** Opening Data records block **

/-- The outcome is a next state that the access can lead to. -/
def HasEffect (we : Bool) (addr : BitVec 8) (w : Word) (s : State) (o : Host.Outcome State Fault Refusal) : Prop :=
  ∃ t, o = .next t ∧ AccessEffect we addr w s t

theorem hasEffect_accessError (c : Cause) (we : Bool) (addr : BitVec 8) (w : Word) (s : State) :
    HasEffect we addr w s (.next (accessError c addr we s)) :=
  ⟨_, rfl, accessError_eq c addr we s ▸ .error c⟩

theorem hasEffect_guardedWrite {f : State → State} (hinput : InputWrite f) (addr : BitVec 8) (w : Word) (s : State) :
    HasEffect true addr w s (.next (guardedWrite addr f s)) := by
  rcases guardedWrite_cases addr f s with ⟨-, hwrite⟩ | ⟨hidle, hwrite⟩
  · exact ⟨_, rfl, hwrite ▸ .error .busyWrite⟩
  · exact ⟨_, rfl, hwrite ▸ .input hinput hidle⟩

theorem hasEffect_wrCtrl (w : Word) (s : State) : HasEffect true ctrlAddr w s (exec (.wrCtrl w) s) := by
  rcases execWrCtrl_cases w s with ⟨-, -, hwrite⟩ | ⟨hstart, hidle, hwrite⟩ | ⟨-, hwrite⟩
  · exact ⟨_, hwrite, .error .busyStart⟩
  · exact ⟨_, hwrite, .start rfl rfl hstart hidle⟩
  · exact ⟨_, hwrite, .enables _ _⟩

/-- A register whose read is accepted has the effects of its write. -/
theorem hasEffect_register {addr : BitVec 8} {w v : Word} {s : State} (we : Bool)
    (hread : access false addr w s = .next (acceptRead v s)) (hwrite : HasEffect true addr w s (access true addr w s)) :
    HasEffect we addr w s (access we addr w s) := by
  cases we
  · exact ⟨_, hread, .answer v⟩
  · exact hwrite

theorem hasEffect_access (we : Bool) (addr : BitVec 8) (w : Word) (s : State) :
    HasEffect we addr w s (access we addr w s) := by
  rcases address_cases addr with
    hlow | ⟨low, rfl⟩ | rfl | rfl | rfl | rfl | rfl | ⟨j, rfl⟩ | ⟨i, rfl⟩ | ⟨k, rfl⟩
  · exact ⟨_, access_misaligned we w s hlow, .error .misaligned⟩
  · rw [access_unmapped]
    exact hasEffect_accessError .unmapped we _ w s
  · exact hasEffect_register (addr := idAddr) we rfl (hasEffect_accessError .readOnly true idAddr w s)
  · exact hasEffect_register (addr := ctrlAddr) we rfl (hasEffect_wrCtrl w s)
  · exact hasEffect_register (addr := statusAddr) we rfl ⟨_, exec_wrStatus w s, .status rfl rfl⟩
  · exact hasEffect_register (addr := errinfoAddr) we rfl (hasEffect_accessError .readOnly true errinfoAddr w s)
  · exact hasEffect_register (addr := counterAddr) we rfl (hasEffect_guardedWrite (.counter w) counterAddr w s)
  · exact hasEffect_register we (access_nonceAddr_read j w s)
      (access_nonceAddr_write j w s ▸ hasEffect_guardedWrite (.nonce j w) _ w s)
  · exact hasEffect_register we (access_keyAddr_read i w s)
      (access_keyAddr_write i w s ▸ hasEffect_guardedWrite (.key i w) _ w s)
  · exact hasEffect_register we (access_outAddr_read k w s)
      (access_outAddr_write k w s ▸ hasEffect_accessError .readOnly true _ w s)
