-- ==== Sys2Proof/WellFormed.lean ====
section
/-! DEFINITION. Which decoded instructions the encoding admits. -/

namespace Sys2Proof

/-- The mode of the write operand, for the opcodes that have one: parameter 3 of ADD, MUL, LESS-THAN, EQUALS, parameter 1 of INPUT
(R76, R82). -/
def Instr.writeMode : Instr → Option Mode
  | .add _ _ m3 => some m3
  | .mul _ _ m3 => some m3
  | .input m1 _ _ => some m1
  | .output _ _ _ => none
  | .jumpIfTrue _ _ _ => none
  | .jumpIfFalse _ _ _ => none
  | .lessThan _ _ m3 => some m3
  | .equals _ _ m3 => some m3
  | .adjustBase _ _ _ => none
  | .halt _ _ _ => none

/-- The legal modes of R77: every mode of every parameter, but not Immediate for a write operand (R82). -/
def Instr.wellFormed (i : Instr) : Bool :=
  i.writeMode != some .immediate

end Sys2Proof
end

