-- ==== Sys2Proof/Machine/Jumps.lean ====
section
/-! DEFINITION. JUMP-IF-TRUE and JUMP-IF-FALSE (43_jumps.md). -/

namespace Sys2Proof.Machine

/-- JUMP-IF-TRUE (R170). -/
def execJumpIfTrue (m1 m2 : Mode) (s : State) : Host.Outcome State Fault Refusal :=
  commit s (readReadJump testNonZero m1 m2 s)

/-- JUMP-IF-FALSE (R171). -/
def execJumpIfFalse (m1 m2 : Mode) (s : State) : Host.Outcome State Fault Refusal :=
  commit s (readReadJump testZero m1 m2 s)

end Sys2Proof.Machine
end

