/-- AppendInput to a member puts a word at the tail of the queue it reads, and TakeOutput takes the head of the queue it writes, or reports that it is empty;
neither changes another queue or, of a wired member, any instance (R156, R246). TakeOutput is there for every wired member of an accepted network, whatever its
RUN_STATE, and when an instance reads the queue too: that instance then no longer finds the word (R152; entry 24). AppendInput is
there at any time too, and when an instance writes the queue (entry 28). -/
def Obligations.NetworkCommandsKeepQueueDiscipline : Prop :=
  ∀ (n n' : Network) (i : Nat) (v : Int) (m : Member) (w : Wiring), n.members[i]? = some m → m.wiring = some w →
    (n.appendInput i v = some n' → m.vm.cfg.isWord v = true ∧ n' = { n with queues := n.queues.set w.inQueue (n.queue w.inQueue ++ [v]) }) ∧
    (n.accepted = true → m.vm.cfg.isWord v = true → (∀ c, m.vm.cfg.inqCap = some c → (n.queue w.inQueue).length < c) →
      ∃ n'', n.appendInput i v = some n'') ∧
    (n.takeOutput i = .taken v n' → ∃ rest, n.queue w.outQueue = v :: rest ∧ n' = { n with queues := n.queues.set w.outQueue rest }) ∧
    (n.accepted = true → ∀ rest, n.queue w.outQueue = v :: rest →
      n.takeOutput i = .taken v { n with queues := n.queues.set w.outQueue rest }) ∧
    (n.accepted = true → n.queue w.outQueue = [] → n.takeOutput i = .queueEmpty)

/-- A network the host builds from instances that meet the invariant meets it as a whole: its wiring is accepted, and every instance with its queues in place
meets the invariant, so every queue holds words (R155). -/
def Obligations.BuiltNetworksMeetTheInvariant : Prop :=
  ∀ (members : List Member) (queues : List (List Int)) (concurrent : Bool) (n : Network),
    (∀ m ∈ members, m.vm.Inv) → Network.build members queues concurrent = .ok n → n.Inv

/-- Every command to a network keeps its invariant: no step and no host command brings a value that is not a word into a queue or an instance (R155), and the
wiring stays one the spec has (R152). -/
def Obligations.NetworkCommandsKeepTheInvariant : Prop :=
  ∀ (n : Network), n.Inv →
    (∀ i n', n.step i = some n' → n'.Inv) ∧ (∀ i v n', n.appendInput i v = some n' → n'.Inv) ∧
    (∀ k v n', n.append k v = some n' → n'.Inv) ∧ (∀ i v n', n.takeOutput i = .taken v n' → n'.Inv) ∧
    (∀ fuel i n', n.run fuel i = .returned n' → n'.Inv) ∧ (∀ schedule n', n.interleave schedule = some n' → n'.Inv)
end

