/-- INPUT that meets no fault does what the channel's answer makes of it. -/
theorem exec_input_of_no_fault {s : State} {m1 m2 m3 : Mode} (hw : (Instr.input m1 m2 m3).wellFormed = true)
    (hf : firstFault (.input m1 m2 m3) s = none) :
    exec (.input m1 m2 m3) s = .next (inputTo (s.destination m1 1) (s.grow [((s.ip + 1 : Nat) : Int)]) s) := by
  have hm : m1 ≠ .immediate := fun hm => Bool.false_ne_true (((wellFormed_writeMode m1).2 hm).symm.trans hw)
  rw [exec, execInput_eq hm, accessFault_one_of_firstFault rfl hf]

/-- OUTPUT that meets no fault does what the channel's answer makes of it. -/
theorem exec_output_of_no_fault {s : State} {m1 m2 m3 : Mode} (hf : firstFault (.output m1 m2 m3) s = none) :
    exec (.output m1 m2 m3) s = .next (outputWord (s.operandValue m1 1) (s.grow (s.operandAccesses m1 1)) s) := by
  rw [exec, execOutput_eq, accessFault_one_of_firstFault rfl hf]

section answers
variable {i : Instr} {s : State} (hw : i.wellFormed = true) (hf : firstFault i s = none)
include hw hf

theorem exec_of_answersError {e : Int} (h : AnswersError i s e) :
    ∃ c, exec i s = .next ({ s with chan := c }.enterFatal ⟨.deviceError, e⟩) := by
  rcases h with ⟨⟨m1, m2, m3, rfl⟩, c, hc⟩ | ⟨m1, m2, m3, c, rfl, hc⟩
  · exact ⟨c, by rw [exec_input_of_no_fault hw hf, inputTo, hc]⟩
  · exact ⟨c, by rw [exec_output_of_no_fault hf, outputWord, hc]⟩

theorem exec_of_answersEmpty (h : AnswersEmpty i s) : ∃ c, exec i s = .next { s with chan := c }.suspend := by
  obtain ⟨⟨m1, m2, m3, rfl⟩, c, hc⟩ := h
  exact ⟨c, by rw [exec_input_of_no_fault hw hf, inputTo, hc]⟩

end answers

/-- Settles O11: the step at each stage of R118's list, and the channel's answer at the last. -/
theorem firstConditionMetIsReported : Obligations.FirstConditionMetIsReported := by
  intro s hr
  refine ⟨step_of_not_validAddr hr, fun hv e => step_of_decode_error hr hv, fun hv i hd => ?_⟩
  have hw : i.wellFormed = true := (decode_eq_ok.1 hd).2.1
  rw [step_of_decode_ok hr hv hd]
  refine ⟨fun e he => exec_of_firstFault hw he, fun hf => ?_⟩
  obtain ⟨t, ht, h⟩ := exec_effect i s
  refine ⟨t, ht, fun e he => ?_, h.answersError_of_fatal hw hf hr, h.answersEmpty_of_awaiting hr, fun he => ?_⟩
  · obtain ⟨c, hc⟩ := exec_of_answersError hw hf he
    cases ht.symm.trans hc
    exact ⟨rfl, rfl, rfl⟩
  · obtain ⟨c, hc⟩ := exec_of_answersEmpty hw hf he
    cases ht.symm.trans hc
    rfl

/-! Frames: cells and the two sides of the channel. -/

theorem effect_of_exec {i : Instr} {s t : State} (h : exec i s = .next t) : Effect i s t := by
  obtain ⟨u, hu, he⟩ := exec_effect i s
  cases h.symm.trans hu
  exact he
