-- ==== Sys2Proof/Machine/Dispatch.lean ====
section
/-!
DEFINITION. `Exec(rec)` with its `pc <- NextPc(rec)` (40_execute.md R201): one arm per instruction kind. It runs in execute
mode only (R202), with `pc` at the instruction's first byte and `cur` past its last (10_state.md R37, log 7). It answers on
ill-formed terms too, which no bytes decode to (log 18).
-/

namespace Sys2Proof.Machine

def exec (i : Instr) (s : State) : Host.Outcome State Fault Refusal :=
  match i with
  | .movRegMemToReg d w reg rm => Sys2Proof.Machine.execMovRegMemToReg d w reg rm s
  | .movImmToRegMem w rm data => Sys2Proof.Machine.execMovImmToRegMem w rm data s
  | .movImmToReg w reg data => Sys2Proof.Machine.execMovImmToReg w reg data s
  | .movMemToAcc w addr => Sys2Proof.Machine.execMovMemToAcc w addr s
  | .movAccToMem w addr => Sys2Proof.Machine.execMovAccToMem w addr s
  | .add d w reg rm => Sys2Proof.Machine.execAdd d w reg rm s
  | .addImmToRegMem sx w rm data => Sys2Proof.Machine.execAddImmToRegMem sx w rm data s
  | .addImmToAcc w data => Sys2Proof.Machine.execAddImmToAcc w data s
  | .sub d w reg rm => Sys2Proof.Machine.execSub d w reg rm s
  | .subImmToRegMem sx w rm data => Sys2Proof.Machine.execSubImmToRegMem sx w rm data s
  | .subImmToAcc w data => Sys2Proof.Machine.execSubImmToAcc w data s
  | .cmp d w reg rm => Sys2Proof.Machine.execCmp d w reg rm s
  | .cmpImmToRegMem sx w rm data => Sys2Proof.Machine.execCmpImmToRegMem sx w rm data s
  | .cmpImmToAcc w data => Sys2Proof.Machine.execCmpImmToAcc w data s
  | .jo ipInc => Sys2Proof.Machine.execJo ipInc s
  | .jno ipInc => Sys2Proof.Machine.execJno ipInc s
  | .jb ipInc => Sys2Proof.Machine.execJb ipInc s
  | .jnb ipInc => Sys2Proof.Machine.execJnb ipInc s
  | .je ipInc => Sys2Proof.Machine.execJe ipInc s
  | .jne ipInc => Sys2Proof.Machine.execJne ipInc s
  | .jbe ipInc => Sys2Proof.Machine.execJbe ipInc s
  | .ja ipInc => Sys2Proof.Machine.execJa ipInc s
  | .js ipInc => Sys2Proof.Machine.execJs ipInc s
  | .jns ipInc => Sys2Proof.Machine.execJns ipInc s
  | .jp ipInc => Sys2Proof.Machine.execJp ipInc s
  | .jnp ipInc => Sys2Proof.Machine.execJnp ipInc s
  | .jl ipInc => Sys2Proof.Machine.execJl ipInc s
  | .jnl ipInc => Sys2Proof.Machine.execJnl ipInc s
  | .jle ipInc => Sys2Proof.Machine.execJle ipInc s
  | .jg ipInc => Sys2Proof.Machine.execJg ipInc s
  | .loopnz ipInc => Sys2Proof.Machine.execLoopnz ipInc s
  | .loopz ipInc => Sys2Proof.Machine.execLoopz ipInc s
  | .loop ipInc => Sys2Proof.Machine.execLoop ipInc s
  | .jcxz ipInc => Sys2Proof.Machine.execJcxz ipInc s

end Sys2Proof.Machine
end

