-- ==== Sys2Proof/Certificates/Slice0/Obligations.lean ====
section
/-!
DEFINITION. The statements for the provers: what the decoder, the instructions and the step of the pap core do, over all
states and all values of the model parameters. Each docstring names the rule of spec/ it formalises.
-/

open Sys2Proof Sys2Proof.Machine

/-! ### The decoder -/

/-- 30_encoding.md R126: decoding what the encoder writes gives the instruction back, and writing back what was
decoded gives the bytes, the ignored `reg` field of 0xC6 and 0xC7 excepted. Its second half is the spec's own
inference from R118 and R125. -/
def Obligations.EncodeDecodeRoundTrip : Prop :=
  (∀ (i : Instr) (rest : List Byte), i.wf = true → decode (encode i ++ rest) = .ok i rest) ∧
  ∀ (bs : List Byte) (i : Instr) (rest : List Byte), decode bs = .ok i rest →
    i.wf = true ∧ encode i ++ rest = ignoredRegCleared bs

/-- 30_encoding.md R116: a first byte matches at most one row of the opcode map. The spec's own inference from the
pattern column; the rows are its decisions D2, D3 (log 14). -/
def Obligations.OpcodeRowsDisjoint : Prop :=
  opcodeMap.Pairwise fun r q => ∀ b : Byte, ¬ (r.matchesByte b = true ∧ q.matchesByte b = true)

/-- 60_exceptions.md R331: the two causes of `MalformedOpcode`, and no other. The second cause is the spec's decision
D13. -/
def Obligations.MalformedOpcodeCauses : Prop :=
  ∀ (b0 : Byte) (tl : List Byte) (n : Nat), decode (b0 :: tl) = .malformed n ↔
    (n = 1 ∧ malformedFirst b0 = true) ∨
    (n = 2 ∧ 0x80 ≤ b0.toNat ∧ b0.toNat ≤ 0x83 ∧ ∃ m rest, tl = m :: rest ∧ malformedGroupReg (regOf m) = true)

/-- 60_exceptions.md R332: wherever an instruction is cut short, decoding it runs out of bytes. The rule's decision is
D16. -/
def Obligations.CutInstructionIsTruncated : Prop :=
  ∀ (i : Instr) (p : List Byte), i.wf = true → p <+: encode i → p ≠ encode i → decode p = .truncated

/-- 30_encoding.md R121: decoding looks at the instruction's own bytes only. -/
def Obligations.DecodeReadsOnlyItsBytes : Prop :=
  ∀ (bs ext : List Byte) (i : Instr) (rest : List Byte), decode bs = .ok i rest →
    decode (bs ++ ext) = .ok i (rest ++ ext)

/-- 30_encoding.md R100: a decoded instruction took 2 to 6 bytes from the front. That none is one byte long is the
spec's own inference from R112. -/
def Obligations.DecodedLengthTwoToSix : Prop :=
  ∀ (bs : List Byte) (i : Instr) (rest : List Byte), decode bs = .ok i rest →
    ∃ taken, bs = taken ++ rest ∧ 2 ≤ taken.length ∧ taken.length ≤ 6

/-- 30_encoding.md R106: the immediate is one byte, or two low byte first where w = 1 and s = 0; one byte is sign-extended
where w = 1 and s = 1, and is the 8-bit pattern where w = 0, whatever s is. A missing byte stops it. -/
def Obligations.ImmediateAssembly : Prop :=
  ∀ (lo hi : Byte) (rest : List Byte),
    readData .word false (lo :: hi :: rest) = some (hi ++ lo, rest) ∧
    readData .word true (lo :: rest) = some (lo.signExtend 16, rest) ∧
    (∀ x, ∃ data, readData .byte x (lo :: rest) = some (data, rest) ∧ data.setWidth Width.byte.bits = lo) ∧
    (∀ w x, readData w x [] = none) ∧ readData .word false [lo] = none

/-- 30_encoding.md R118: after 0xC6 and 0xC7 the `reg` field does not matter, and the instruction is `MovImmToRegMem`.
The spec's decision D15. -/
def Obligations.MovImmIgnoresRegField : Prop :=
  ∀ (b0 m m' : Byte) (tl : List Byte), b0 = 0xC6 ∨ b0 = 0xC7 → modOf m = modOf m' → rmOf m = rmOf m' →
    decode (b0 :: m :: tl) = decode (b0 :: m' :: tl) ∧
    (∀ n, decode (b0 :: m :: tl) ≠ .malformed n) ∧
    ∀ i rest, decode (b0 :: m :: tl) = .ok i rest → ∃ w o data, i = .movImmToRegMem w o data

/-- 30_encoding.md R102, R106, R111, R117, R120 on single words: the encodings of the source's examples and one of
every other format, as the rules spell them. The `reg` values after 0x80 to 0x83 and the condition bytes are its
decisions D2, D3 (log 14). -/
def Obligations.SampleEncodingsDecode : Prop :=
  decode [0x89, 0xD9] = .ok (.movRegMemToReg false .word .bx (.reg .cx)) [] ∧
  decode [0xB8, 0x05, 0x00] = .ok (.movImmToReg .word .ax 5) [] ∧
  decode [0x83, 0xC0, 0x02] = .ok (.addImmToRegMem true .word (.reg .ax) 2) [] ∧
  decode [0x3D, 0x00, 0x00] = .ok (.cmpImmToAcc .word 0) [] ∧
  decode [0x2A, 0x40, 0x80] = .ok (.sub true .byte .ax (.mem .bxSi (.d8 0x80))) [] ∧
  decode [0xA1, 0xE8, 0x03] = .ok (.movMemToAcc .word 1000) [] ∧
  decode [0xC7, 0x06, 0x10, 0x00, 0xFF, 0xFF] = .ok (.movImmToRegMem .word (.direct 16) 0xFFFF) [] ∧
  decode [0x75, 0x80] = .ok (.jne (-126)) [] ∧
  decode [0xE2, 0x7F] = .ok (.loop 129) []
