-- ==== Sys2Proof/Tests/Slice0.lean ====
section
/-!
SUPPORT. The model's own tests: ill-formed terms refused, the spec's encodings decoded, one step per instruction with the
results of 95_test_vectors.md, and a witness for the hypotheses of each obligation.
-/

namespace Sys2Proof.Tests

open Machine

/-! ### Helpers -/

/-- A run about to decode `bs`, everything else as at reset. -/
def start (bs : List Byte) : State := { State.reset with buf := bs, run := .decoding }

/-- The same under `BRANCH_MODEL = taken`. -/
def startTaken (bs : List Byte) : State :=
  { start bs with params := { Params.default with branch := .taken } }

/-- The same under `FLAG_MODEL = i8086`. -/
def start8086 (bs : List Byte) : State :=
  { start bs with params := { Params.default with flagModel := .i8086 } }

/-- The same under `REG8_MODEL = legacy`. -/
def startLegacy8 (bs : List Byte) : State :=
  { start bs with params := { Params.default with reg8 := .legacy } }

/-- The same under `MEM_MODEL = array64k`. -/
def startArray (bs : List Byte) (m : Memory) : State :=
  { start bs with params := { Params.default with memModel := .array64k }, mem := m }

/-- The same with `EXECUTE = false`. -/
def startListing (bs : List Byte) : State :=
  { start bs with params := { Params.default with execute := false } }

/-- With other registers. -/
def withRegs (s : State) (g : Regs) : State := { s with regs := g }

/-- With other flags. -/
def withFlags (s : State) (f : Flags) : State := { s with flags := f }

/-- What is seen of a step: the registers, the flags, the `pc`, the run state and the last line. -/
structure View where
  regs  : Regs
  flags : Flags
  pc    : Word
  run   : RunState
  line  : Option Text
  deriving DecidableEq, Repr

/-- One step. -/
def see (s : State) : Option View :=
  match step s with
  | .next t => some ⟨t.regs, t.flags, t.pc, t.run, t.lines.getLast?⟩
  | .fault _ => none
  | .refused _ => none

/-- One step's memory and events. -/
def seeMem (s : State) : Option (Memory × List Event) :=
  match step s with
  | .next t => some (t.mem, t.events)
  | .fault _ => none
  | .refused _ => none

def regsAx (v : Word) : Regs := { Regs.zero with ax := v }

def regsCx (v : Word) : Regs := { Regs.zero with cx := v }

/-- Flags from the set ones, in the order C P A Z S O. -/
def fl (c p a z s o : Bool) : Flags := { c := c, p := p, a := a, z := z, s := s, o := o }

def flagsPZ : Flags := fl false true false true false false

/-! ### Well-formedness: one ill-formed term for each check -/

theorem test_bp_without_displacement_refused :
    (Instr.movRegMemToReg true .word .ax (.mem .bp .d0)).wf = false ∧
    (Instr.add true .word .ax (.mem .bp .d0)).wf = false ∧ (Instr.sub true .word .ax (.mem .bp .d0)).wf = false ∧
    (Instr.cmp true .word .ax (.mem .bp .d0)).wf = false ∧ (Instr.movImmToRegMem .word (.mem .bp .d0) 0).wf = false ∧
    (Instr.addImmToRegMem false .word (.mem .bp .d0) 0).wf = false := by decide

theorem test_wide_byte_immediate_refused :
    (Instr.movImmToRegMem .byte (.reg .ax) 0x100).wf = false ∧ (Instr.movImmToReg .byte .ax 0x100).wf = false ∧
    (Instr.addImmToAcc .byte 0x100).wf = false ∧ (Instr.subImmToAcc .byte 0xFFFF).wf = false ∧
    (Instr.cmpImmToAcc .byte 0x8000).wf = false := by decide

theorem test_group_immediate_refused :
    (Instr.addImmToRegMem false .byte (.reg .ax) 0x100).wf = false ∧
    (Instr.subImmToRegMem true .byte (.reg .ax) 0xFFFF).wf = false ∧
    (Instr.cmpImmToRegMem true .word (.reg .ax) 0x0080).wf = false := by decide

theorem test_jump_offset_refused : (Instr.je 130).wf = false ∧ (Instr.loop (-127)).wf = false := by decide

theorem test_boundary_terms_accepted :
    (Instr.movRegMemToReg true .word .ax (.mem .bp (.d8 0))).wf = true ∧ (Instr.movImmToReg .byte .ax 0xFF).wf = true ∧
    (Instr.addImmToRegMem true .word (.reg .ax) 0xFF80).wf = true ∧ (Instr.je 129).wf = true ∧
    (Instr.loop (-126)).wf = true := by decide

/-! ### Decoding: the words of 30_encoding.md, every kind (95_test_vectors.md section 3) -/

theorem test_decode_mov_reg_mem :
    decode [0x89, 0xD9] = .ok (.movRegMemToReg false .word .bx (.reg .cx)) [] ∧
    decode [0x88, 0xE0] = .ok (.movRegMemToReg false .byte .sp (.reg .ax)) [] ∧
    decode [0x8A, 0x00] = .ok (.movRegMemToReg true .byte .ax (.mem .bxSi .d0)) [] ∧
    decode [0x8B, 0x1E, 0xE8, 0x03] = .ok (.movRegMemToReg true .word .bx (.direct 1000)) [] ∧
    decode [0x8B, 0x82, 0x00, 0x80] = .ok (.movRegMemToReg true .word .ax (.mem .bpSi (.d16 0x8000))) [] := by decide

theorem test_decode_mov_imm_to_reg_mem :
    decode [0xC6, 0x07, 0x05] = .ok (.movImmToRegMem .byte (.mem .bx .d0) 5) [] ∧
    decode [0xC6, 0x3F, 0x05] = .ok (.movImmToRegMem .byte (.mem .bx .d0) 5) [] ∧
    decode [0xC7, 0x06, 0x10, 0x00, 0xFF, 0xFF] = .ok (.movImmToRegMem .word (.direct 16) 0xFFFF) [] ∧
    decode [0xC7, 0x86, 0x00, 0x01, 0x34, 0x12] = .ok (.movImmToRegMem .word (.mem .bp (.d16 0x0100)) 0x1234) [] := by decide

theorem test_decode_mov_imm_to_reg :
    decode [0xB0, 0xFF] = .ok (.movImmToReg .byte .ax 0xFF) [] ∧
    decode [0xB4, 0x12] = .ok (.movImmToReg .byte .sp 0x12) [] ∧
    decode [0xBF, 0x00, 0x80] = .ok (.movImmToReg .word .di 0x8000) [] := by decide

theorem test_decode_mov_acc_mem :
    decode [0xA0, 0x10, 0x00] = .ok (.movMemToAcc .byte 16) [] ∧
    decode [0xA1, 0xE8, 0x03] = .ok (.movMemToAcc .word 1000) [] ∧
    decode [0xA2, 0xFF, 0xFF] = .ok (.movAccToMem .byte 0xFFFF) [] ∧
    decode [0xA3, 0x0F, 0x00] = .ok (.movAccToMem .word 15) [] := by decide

** Closing Data records block **

# About this task:
Starting at the line with "Sys2Proof.Machine.execLoop ipInc s" and ending at the line with "def Obligations.DecodeReadsOnlyItsBytes : Prop", print each line of the listing above exactly, with no other lines.

# Result for this exercise:
  | .loop ipInc => Sys2Proof.Machine.execLoop ipInc s
  | .jcxz ipInc => Sys2Proof.Machine.execJcxz ipInc s

end Sys2Proof.Machine
end

-- ==== Sys2Proof/Certificates/Slice0/Obligations.lean ====
section
/-!
DEFINITION. The statements for the provers: what the decoder, the instructions and the step of the pap core do, over all
states and all values of the model parameters. Each docstring names the rule of spec/ it formalises.
-/

open Sys2Proof Sys2Proof.Machine

/-! ### The decoder -/

/-- 30_encoding.md R126: decoding what the encoder writes gives the instruction back, and writing back what was
decoded gives the bytes, the ignored `reg` field of 0xC6 and 0xC7 excepted. Its second half is the spec's own
inference from R118 and R125. -/
def Obligations.EncodeDecodeRoundTrip : Prop :=
  (∀ (i : Instr) (rest : List Byte), i.wf = true → decode (encode i ++ rest) = .ok i rest) ∧
  ∀ (bs : List Byte) (i : Instr) (rest : List Byte), decode bs = .ok i rest →
    i.wf = true ∧ encode i ++ rest = ignoredRegCleared bs

/-- 30_encoding.md R116: a first byte matches at most one row of the opcode map. The spec's own inference from the
pattern column; the rows are its decisions D2, D3 (log 14). -/
def Obligations.OpcodeRowsDisjoint : Prop :=
  opcodeMap.Pairwise fun r q => ∀ b : Byte, ¬ (r.matchesByte b = true ∧ q.matchesByte b = true)

/-- 60_exceptions.md R331: the two causes of `MalformedOpcode`, and no other. The second cause is the spec's decision
D13. -/
def Obligations.MalformedOpcodeCauses : Prop :=
  ∀ (b0 : Byte) (tl : List Byte) (n : Nat), decode (b0 :: tl) = .malformed n ↔
    (n = 1 ∧ malformedFirst b0 = true) ∨
    (n = 2 ∧ 0x80 ≤ b0.toNat ∧ b0.toNat ≤ 0x83 ∧ ∃ m rest, tl = m :: rest ∧ malformedGroupReg (regOf m) = true)

/-- 60_exceptions.md R332: wherever an instruction is cut short, decoding it runs out of bytes. The rule's decision is
D16. -/
def Obligations.CutInstructionIsTruncated : Prop :=
  ∀ (i : Instr) (p : List Byte), i.wf = true → p <+: encode i → p ≠ encode i → decode p = .truncated

/-- 30_encoding.md R121: decoding looks at the instruction's own bytes only. -/
def Obligations.DecodeReadsOnlyItsBytes : Prop :=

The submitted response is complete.